Support trajectory replay, generated trajectory evaluation, answer veto gating, and keep local eval artifacts out of Git.

Test Plan

pytest tests/docs/test_evaluator_report_docs.py tests/evaluations/test_evaluation_input_sources.py tests/core/test_evaluator_runtime.py tests/core/test_evaluator_top_level_command.py tests/test_slash_commands.py -q
openspec validate aworld-cli-evaluator-source-run-2026-06-10 --strict
python -m py_compile aworld/evaluations/sources.py aworld/evaluations/report.py aworld-cli/src/aworld_cli/evaluator_runtime.py aworld-cli/src/aworld_cli/commands/evaluation_cmd.py aworld-cli/src/aworld_cli/top_level_commands/evaluator_cmd.py
conda run -n aworld_env aworld-cli evaluator --input ~/Documents/task_input.jsonl --kind task --judge-agent eval/trajectory_evaluator/answer_quality_agent.md --out-dir eval/trajectory_evaluator/reports

gemini-code-assist

Code Review

This pull request introduces a comprehensive framework-owned evaluation input source layer, state adapters, and a replay runtime harness to support replaying existing outputs (such as task+answer files and AWorld trajectory logs) without re-executing targets. It also adds rollout-owning runtime composition, user simulators, step-level rewards, retry wrappers, environment isolation, and independent repeated trials with pass@k/pass^k metrics. On the CLI side, a source-backed evaluator mode is added along with report schema export, validation, and lifecycle hooks. The review feedback highlights a potential crash in StateCheckGrader.grade due to unhandled exceptions during non-numeric comparisons, a local import that should be moved to the top of the file per PEP 8, and several broken documentation links containing absolute local file paths.

Important

The consumer version of Gemini Code Assist on GitHub is being sunset. Starting June 18, 2026, new organization installations will be blocked, and all code review activity will officially cease on July 17, 2026.
For more details on the timeline and next steps, please review the Help Documentation.

gemini-code-assist · 2026-06-10T14:20:03Z

+        try:
+            actual = _resolve_path(sources[self.source], self.path)
+            passed = _compare_values(actual, self.op, self.expected)
+            reason = "matched" if passed else f"expected {self.expected!r}, got {actual!r}"
+        except KeyError:
+            actual = None
+            passed = False
+            reason = f"missing path: {'.'.join(self.path)}"


The _compare_values function attempts to convert values to float for comparison operators like >, <, etc. If the actual value from the state is a non-numeric string, this will raise a ValueError which is not handled in this try...except block. This could crash the evaluation for certain state check graders. Consider wrapping the call to _compare_values in its own try...except block to handle potential ValueError or TypeError exceptions gracefully.

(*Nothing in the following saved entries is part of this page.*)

/-- The two low bits of an instruction word. -/
theorem encodeLM_low (w : Word) (lit : Option Word) (m : Option Mod) (h0 : w.getLsbD 0 = m.isSome)
    (h1 : w.getLsbD 1 = lit.isSome) : encodeLM lit m = w.extractLsb' 0 2 := by
  rw [encodeLM, ← h0, ← h1, bit_extract]
  exact bit_append w 0 1

/-- Decoding words whose first word carries its opcode and its suffix bits. -/
theorem decode_of_parts {op : Byte} {w : Word} {lit : Option Word} {m : Option Mod} {i : Instr} (rest : List Word)
    (hop : w.extractLsb' 24 8 = op) (h0 : w.getLsbD 0 = m.isSome) (h1 : w.getLsbD 1 = lit.isSome)
    (h : decodeOp op w lit m = some i) : decode (w :: encodeSuffix lit m ++ rest) = .ok (i, rest) := by
  simp only [decode, List.cons_append]
  rw [takeSuffix_encode w lit m rest h0 h1]
  simp only [hop, h]

/-- Format RRR: decoding what the encoder writes. -/
theorem decode_encodeRRR (op : Byte) (f : RRR) (rest : List Word) (k : RRR → Instr)
    (h : ∀ w lit m, decodeOp op w lit m = some (k (decodeRRR w lit m))) :
    decode (encodeRRR op f ++ rest) = .ok (k f, rest) := by
  obtain ⟨d, a, b, w, lit, m⟩ := f
  refine decode_of_parts (op := op) rest (append_here _ _) ?_ ?_ ((h _ _ _).trans ?_)
  · exact (append_skip_bit _ _ (by decide)).trans ((append_skip_bit _ _ (by decide)).trans ((append_skip_bit _ _ (by decide)).trans ((append_skip_bit _ _ (by decide)).trans ((append_skip_bit _ _ (by decide)).trans ((append_skip_bit _ _ (by decide)).trans (ofBool_bit _))))))
  · exact (append_skip_bit _ _ (by decide)).trans ((append_skip_bit _ _ (by decide)).trans ((append_skip_bit _ _ (by decide)).trans ((append_skip_bit _ _ (by decide)).trans ((append_skip_bit _ _ (by decide)).trans (append_here_bit _ _)))))
  · simp only [decodeRRR, Option.some.injEq]
    congr 1
    simp only [RRR.mk.injEq, and_true]
    refine ⟨?_, ?_, ?_, ?_⟩
    · exact (append_skip _ _ (by decide)).trans (append_here _ _)
    · exact (append_skip _ _ (by decide)).trans ((append_skip _ _ (by decide)).trans (append_here _ _))
    · exact (append_skip _ _ (by decide)).trans ((append_skip _ _ (by decide)).trans ((append_skip _ _ (by decide)).trans (append_here _ _)))
    · exact (append_skip_bit _ _ (by decide)).trans ((append_skip_bit _ _ (by decide)).trans ((append_skip_bit _ _ (by decide)).trans ((append_skip_bit _ _ (by decide)).trans (append_here_bit _ _))))

/-- Format RRS: decoding what the encoder writes. -/
theorem decode_encodeRRS (op : Byte) (f : RRS) (rest : List Word) (k : RRS → Instr)
    (h : ∀ w lit m, decodeOp op w lit m = some (k (decodeRRS w lit m))) :
    decode (encodeRRS op f ++ rest) = .ok (k f, rest) := by
  obtain ⟨d, a, s, w, lit, m⟩ := f
  refine decode_of_parts (op := op) rest (append_here _ _) ?_ ?_ ((h _ _ _).trans ?_)
  · exact (append_skip_bit _ _ (by decide)).trans ((append_skip_bit _ _ (by decide)).trans ((append_skip_bit _ _ (by decide)).trans ((append_skip_bit _ _ (by decide)).trans ((append_skip_bit _ _ (by decide)).trans ((append_skip_bit _ _ (by decide)).trans (ofBool_bit _))))))
  · exact (append_skip_bit _ _ (by decide)).trans ((append_skip_bit _ _ (by decide)).trans ((append_skip_bit _ _ (by decide)).trans ((append_skip_bit _ _ (by decide)).trans ((append_skip_bit _ _ (by decide)).trans (append_here_bit _ _)))))
  · simp only [decodeRRS, Option.some.injEq]
    congr 1
    simp only [RRS.mk.injEq, and_true]
    refine ⟨?_, ?_, ?_, ?_⟩
    · exact (append_skip _ _ (by decide)).trans (append_here _ _)
    · exact (append_skip _ _ (by decide)).trans ((append_skip _ _ (by decide)).trans (append_here _ _))
    · exact (append_skip _ _ (by decide)).trans ((append_skip _ _ (by decide)).trans ((append_skip _ _ (by decide)).trans (append_here _ _)))
    · exact (append_skip_bit _ _ (by decide)).trans ((append_skip_bit _ _ (by decide)).trans ((append_skip_bit _ _ (by decide)).trans ((append_skip_bit _ _ (by decide)).trans (append_here_bit _ _))))
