-- ==== Sys2Proof/Laws/State.lean ====
section
/-! SUPPORT. What each elementary update leaves: one lemma for each field of State that it keeps, and what is read
after it. -/

namespace Sys2Proof.Machine

open Sys2Proof

/-! `setCore` -/

section
variable (s : State) (c : Nat) (k : Core)

@[simp] theorem State.setCore_now : (s.setCore c k).now = s.now := rfl
@[simp] theorem State.setCore_mod : (s.setCore c k).mod = s.mod := rfl
@[simp] theorem State.setCore_dies : (s.setCore c k).dies = s.dies := rfl
@[simp] theorem State.setCore_token : (s.setCore c k).token = s.token := rfl
@[simp] theorem State.setCore_cxl : (s.setCore c k).cxl = s.cxl := rfl
@[simp] theorem State.setCore_uec : (s.setCore c k).uec = s.uec := rfl
@[simp] theorem State.setCore_ports : (s.setCore c k).ports = s.ports := rfl
@[simp] theorem State.setCore_contexts : (s.setCore c k).contexts = s.contexts := rfl
@[simp] theorem State.setCore_queues : (s.setCore c k).queues = s.queues := rfl
@[simp] theorem State.setCore_packets : (s.setCore c k).packets = s.packets := rfl
@[simp] theorem State.setCore_launches : (s.setCore c k).launches = s.launches := rfl
@[simp] theorem State.setCore_crews : (s.setCore c k).crews = s.crews := rfl
@[simp] theorem State.setCore_pairs : (s.setCore c k).pairs = s.pairs := rfl
@[simp] theorem State.setCore_nodes : (s.setCore c k).nodes = s.nodes := rfl
@[simp] theorem State.setCore_channels : (s.setCore c k).channels = s.channels := rfl
@[simp] theorem State.setCore_sessions : (s.setCore c k).sessions = s.sessions := rfl
@[simp] theorem State.setCore_exposures : (s.setCore c k).exposures = s.exposures := rfl
@[simp] theorem State.setCore_ingots : (s.setCore c k).ingots = s.ingots := rfl
@[simp] theorem State.setCore_snapshot : (s.setCore c k).snapshot = s.snapshot := rfl
@[simp] theorem State.setCore_owners : (s.setCore c k).owners = s.owners := rfl
@[simp] theorem State.setCore_nextFrame : (s.setCore c k).nextFrame = s.nextFrame := rfl
@[simp] theorem State.setCore_freeFrames : (s.setCore c k).freeFrames = s.freeFrames := rfl
@[simp] theorem State.setCore_clusters : (s.setCore c k).clusters = s.clusters := rfl
@[simp] theorem State.setCore_reds : (s.setCore c k).reds = s.reds := rfl
@[simp] theorem State.setCore_redSeen : (s.setCore c k).redSeen = s.redSeen := rfl
@[simp] theorem State.setCore_inbounds : (s.setCore c k).inbounds = s.inbounds := rfl
@[simp] theorem State.setCore_posted : (s.setCore c k).posted = s.posted := rfl
@[simp] theorem State.setCore_reachable : (s.setCore c k).reachable = s.reachable := rfl
@[simp] theorem State.setCore_opened : (s.setCore c k).opened = s.opened := rfl
@[simp] theorem State.setCore_mem : (s.setCore c k).mem = s.mem := rfl
@[simp] theorem State.setCore_views : (s.setCore c k).views = s.views := rfl
@[simp] theorem State.setCore_released : (s.setCore c k).released = s.released := rfl
@[simp] theorem State.setCore_replicas : (s.setCore c k).replicas = s.replicas := rfl
@[simp] theorem State.setCore_poison : (s.setCore c k).poison = s.poison := rfl
@[simp] theorem State.setCore_sent : (s.setCore c k).sent = s.sent := rfl
@[simp] theorem State.setCore_agenda : (s.setCore c k).agenda = s.agenda := rfl
@[simp] theorem State.setCore_turn : (s.setCore c k).turn = s.turn := rfl
@[simp] theorem State.setCore_focus : (s.setCore c k).focus = s.focus := rfl
@[simp] theorem State.setCore_freeCount : (s.setCore c k).freeCount = s.freeCount := rfl
@[simp] theorem State.setCore_nextOp : (s.setCore c k).nextOp = s.nextOp := rfl
@[simp] theorem State.setCore_nextHandle : (s.setCore c k).nextHandle = s.nextHandle := rfl

end

/-! `updCore` -/

section
variable (s : State) (c : Nat) (f : Core → Core)

@[simp] theorem State.updCore_now : (s.updCore c f).now = s.now := rfl
@[simp] theorem State.updCore_mod : (s.updCore c f).mod = s.mod := rfl
@[simp] theorem State.updCore_dies : (s.updCore c f).dies = s.dies := rfl
@[simp] theorem State.updCore_token : (s.updCore c f).token = s.token := rfl
@[simp] theorem State.updCore_cxl : (s.updCore c f).cxl = s.cxl := rfl
@[simp] theorem State.updCore_uec : (s.updCore c f).uec = s.uec := rfl
@[simp] theorem State.updCore_ports : (s.updCore c f).ports = s.ports := rfl
@[simp] theorem State.updCore_contexts : (s.updCore c f).contexts = s.contexts := rfl
@[simp] theorem State.updCore_queues : (s.updCore c f).queues = s.queues := rfl
@[simp] theorem State.updCore_packets : (s.updCore c f).packets = s.packets := rfl
@[simp] theorem State.updCore_launches : (s.updCore c f).launches = s.launches := rfl
@[simp] theorem State.updCore_crews : (s.updCore c f).crews = s.crews := rfl
@[simp] theorem State.updCore_pairs : (s.updCore c f).pairs = s.pairs := rfl
@[simp] theorem State.updCore_nodes : (s.updCore c f).nodes = s.nodes := rfl
@[simp] theorem State.updCore_channels : (s.updCore c f).channels = s.channels := rfl
@[simp] theorem State.updCore_sessions : (s.updCore c f).sessions = s.sessions := rfl
@[simp] theorem State.updCore_exposures : (s.updCore c f).exposures = s.exposures := rfl
@[simp] theorem State.updCore_ingots : (s.updCore c f).ingots = s.ingots := rfl
@[simp] theorem State.updCore_snapshot : (s.updCore c f).snapshot = s.snapshot := rfl
@[simp] theorem State.updCore_owners : (s.updCore c f).owners = s.owners := rfl
@[simp] theorem State.updCore_nextFrame : (s.updCore c f).nextFrame = s.nextFrame := rfl
@[simp] theorem State.updCore_freeFrames : (s.updCore c f).freeFrames = s.freeFrames := rfl
@[simp] theorem State.updCore_clusters : (s.updCore c f).clusters = s.clusters := rfl
@[simp] theorem State.updCore_reds : (s.updCore c f).reds = s.reds := rfl
@[simp] theorem State.updCore_redSeen : (s.updCore c f).redSeen = s.redSeen := rfl
@[simp] theorem State.updCore_inbounds : (s.updCore c f).inbounds = s.inbounds := rfl
@[simp] theorem State.updCore_posted : (s.updCore c f).posted = s.posted := rfl
@[simp] theorem State.updCore_reachable : (s.updCore c f).reachable = s.reachable := rfl
@[simp] theorem State.updCore_opened : (s.updCore c f).opened = s.opened := rfl
@[simp] theorem State.updCore_mem : (s.updCore c f).mem = s.mem := rfl
@[simp] theorem State.updCore_views : (s.updCore c f).views = s.views := rfl
@[simp] theorem State.updCore_released : (s.updCore c f).released = s.released := rfl
@[simp] theorem State.updCore_replicas : (s.updCore c f).replicas = s.replicas := rfl
@[simp] theorem State.updCore_poison : (s.updCore c f).poison = s.poison := rfl
@[simp] theorem State.updCore_sent : (s.updCore c f).sent = s.sent := rfl
@[simp] theorem State.updCore_agenda : (s.updCore c f).agenda = s.agenda := rfl
@[simp] theorem State.updCore_turn : (s.updCore c f).turn = s.turn := rfl
@[simp] theorem State.updCore_focus : (s.updCore c f).focus = s.focus := rfl
@[simp] theorem State.updCore_freeCount : (s.updCore c f).freeCount = s.freeCount := rfl
@[simp] theorem State.updCore_nextOp : (s.updCore c f).nextOp = s.nextOp := rfl
@[simp] theorem State.updCore_nextHandle : (s.updCore c f).nextHandle = s.nextHandle := rfl

end

/-! `setCluster` -/

section
variable (s : State) (c : Nat) (k : Cluster)

@[simp] theorem State.setCluster_now : (s.setCluster c k).now = s.now := rfl
@[simp] theorem State.setCluster_mod : (s.setCluster c k).mod = s.mod := rfl
@[simp] theorem State.setCluster_dies : (s.setCluster c k).dies = s.dies := rfl
@[simp] theorem State.setCluster_token : (s.setCluster c k).token = s.token := rfl
@[simp] theorem State.setCluster_cxl : (s.setCluster c k).cxl = s.cxl := rfl
@[simp] theorem State.setCluster_uec : (s.setCluster c k).uec = s.uec := rfl
@[simp] theorem State.setCluster_ports : (s.setCluster c k).ports = s.ports := rfl
@[simp] theorem State.setCluster_contexts : (s.setCluster c k).contexts = s.contexts := rfl
@[simp] theorem State.setCluster_queues : (s.setCluster c k).queues = s.queues := rfl
@[simp] theorem State.setCluster_packets : (s.setCluster c k).packets = s.packets := rfl
@[simp] theorem State.setCluster_launches : (s.setCluster c k).launches = s.launches := rfl
@[simp] theorem State.setCluster_crews : (s.setCluster c k).crews = s.crews := rfl
@[simp] theorem State.setCluster_pairs : (s.setCluster c k).pairs = s.pairs := rfl
@[simp] theorem State.setCluster_nodes : (s.setCluster c k).nodes = s.nodes := rfl
@[simp] theorem State.setCluster_channels : (s.setCluster c k).channels = s.channels := rfl
@[simp] theorem State.setCluster_sessions : (s.setCluster c k).sessions = s.sessions := rfl
@[simp] theorem State.setCluster_exposures : (s.setCluster c k).exposures = s.exposures := rfl
@[simp] theorem State.setCluster_ingots : (s.setCluster c k).ingots = s.ingots := rfl
@[simp] theorem State.setCluster_snapshot : (s.setCluster c k).snapshot = s.snapshot := rfl
@[simp] theorem State.setCluster_owners : (s.setCluster c k).owners = s.owners := rfl
@[simp] theorem State.setCluster_nextFrame : (s.setCluster c k).nextFrame = s.nextFrame := rfl
@[simp] theorem State.setCluster_freeFrames : (s.setCluster c k).freeFrames = s.freeFrames := rfl
@[simp] theorem State.setCluster_cores : (s.setCluster c k).cores = s.cores := rfl
@[simp] theorem State.setCluster_reds : (s.setCluster c k).reds = s.reds := rfl
@[simp] theorem State.setCluster_redSeen : (s.setCluster c k).redSeen = s.redSeen := rfl
@[simp] theorem State.setCluster_inbounds : (s.setCluster c k).inbounds = s.inbounds := rfl
@[simp] theorem State.setCluster_posted : (s.setCluster c k).posted = s.posted := rfl
@[simp] theorem State.setCluster_reachable : (s.setCluster c k).reachable = s.reachable := rfl
@[simp] theorem State.setCluster_opened : (s.setCluster c k).opened = s.opened := rfl
@[simp] theorem State.setCluster_mem : (s.setCluster c k).mem = s.mem := rfl
@[simp] theorem State.setCluster_views : (s.setCluster c k).views = s.views := rfl
@[simp] theorem State.setCluster_released : (s.setCluster c k).released = s.released := rfl
@[simp] theorem State.setCluster_replicas : (s.setCluster c k).replicas = s.replicas := rfl
@[simp] theorem State.setCluster_poison : (s.setCluster c k).poison = s.poison := rfl
@[simp] theorem State.setCluster_sent : (s.setCluster c k).sent = s.sent := rfl
@[simp] theorem State.setCluster_agenda : (s.setCluster c k).agenda = s.agenda := rfl
@[simp] theorem State.setCluster_turn : (s.setCluster c k).turn = s.turn := rfl
@[simp] theorem State.setCluster_focus : (s.setCluster c k).focus = s.focus := rfl
@[simp] theorem State.setCluster_freeCount : (s.setCluster c k).freeCount = s.freeCount := rfl
@[simp] theorem State.setCluster_nextOp : (s.setCluster c k).nextOp = s.nextOp := rfl
@[simp] theorem State.setCluster_nextHandle : (s.setCluster c k).nextHandle = s.nextHandle := rfl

try: actual = _resolve_path(sources[self.source], self.path) try: passed = _compare_values(actual, self.op, self.expected) reason = "matched" if passed else f"expected {self.expected!r}, got {actual!r}" except (ValueError, TypeError): passed = False reason = f"incompatible types for comparison: expected comparable to {self.expected!r}, got {actual!r}" except KeyError: actual = None passed = False reason = f"missing path: {'.'.join(self.path)}"

gemini-code-assist · 2026-06-10T14:20:03Z

+    target_path = resolve_cli_target_path(target)
+    workspace_path = str(target_path.parent if target_path.is_file() else target_path)
+    suite_selection = resolve_workspace_suite_selection(target=target, suite=suite)
+    from aworld.evaluations.substrate import resolve_eval_suite_selection


This from ... import ... statement is inside the run_evaluator_cli function. According to PEP 8, imports should usually be at the top of the file for clarity and to avoid potential issues with repeated imports. If this local import is intended to avoid a circular dependency or for a significant performance optimization, it would be good to add a comment explaining why. Otherwise, please move it to the top of the file for better code organization and readability.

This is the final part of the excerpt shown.